▸ Task details:
Please return each entry in the listing exactly.

▸ Data for this exercise:
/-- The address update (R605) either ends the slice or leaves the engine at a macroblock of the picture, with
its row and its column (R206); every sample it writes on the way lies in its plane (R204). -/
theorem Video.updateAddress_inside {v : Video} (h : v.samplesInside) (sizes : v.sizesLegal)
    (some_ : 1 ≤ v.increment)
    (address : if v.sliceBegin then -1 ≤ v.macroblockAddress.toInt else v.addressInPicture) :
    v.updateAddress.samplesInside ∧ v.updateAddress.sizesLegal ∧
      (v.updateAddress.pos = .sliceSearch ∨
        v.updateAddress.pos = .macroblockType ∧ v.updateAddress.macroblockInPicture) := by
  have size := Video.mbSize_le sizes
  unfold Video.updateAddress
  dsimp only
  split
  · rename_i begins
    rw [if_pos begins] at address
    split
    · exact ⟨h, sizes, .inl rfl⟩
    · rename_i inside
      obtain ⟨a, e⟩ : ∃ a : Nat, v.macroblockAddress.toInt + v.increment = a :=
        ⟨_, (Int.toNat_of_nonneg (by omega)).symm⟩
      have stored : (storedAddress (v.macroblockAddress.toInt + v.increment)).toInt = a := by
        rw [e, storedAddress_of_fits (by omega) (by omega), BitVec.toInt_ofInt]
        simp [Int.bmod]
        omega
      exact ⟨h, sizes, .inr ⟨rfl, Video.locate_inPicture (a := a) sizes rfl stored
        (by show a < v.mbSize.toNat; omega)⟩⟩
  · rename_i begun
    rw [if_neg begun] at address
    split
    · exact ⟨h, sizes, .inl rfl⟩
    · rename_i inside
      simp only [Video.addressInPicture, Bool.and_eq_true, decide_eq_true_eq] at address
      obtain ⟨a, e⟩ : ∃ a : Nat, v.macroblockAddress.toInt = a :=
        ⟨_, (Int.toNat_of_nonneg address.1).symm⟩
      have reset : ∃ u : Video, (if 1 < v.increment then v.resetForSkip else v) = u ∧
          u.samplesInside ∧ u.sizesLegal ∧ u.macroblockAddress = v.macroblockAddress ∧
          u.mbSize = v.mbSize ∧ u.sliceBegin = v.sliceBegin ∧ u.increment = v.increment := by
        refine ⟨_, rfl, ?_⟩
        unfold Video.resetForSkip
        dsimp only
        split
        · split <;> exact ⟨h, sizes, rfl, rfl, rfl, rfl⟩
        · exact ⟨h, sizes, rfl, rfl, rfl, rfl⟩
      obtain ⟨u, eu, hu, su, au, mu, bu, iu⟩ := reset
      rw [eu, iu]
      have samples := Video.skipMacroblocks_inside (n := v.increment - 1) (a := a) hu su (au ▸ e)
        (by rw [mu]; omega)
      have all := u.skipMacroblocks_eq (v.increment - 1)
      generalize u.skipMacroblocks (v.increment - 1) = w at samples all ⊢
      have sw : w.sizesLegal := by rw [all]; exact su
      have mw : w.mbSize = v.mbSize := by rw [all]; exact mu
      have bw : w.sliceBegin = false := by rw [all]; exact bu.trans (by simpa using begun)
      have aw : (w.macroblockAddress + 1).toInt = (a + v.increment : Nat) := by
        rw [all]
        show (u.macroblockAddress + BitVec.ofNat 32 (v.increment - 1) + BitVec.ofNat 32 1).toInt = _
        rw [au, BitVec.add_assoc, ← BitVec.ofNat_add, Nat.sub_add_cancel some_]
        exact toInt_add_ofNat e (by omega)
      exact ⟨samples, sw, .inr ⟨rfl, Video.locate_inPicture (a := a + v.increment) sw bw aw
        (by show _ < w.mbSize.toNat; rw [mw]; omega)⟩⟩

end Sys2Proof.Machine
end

▸ Answer area:
/-- The address update (R605) either ends the slice or leaves the engine at a macroblock of the picture, with
its row and its column (R206); every sample it writes on the way lies in its plane (R204). -/
theorem Video.updateAddress_inside {v : Video} (h : v.samplesInside) (sizes : v.sizesLegal)
    (some_ : 1 ≤ v.increment)
    (address : if v.sliceBegin then -1 ≤ v.macroblockAddress.toInt else v.addressInPicture) :
    v.updateAddress.samplesInside ∧ v.updateAddress.sizesLegal ∧
      (v.updateAddress.pos = .sliceSearch ∨
        v.updateAddress.pos = .macroblockType ∧ v.updateAddress.macroblockInPicture) := by
  have size := Video.mbSize_le sizes
  unfold Video.updateAddress
  dsimp only
  split
  · rename_i begins
    rw [if_pos begins] at address
    split
    · exact ⟨h, sizes, .inl rfl⟩
    · rename_i inside
      obtain ⟨a, e⟩ : ∃ a : Nat, v.macroblockAddress.toInt + v.increment = a :=
        ⟨_, (Int.toNat_of_nonneg (by omega)).symm⟩
      have stored : (storedAddress (v.macroblockAddress.toInt + v.increment)).toInt = a := by
        rw [e, storedAddress_of_fits (by omega) (by omega), BitVec.toInt_ofInt]
        simp [Int.bmod]
        omega
      exact ⟨h, sizes, .inr ⟨rfl, Video.locate_inPicture (a := a) sizes rfl stored
        (by show a < v.mbSize.toNat; omega)⟩⟩
  · rename_i begun
    rw [if_neg begun] at address
    split
    · exact ⟨h, sizes, .inl rfl⟩
    · rename_i inside
      simp only [Video.addressInPicture, Bool.and_eq_true, decide_eq_true_eq] at address
      obtain ⟨a, e⟩ : ∃ a : Nat, v.macroblockAddress.toInt = a :=
        ⟨_, (Int.toNat_of_nonneg address.1).symm⟩
      have reset : ∃ u : Video, (if 1 < v.increment then v.resetForSkip else v) = u ∧
          u.samplesInside ∧ u.sizesLegal ∧ u.macroblockAddress = v.macroblockAddress ∧
          u.mbSize = v.mbSize ∧ u.sliceBegin = v.sliceBegin ∧ u.increment = v.increment := by
        refine ⟨_, rfl, ?_⟩
        unfold Video.resetForSkip
        dsimp only
        split
        · split <;> exact ⟨h, sizes, rfl, rfl, rfl, rfl⟩
        · exact ⟨h, sizes, rfl, rfl, rfl, rfl⟩
      obtain ⟨u, eu, hu, su, au, mu, bu, iu⟩ := reset
      rw [eu, iu]
      have samples := Video.skipMacroblocks_inside (n := v.increment - 1) (a := a) hu su (au ▸ e)
        (by rw [mu]; omega)
      have all := u.skipMacroblocks_eq (v.increment - 1)
      generalize u.skipMacroblocks (v.increment - 1) = w at samples all ⊢
      have sw : w.sizesLegal := by rw [all]; exact su
      have mw : w.mbSize = v.mbSize := by rw [all]; exact mu
      have bw : w.sliceBegin = false := by rw [all]; exact bu.trans (by simpa using begun)
      have aw : (w.macroblockAddress + 1).toInt = (a + v.increment : Nat) := by
        rw [all]
        show (u.macroblockAddress + BitVec.ofNat 32 (v.increment - 1) + BitVec.ofNat 32 1).toInt = _
        rw [au, BitVec.add_assoc, ← BitVec.ofNat_add, Nat.sub_add_cancel some_]
        exact toInt_add_ofNat e (by omega)
      exact ⟨samples, sw, .inr ⟨rfl, Video.locate_inPicture (a := a + v.increment) sw bw aw
        (by show _ < w.mbSize.toNat; rw [mw]; omega)⟩⟩

end Sys2Proof.Machine
end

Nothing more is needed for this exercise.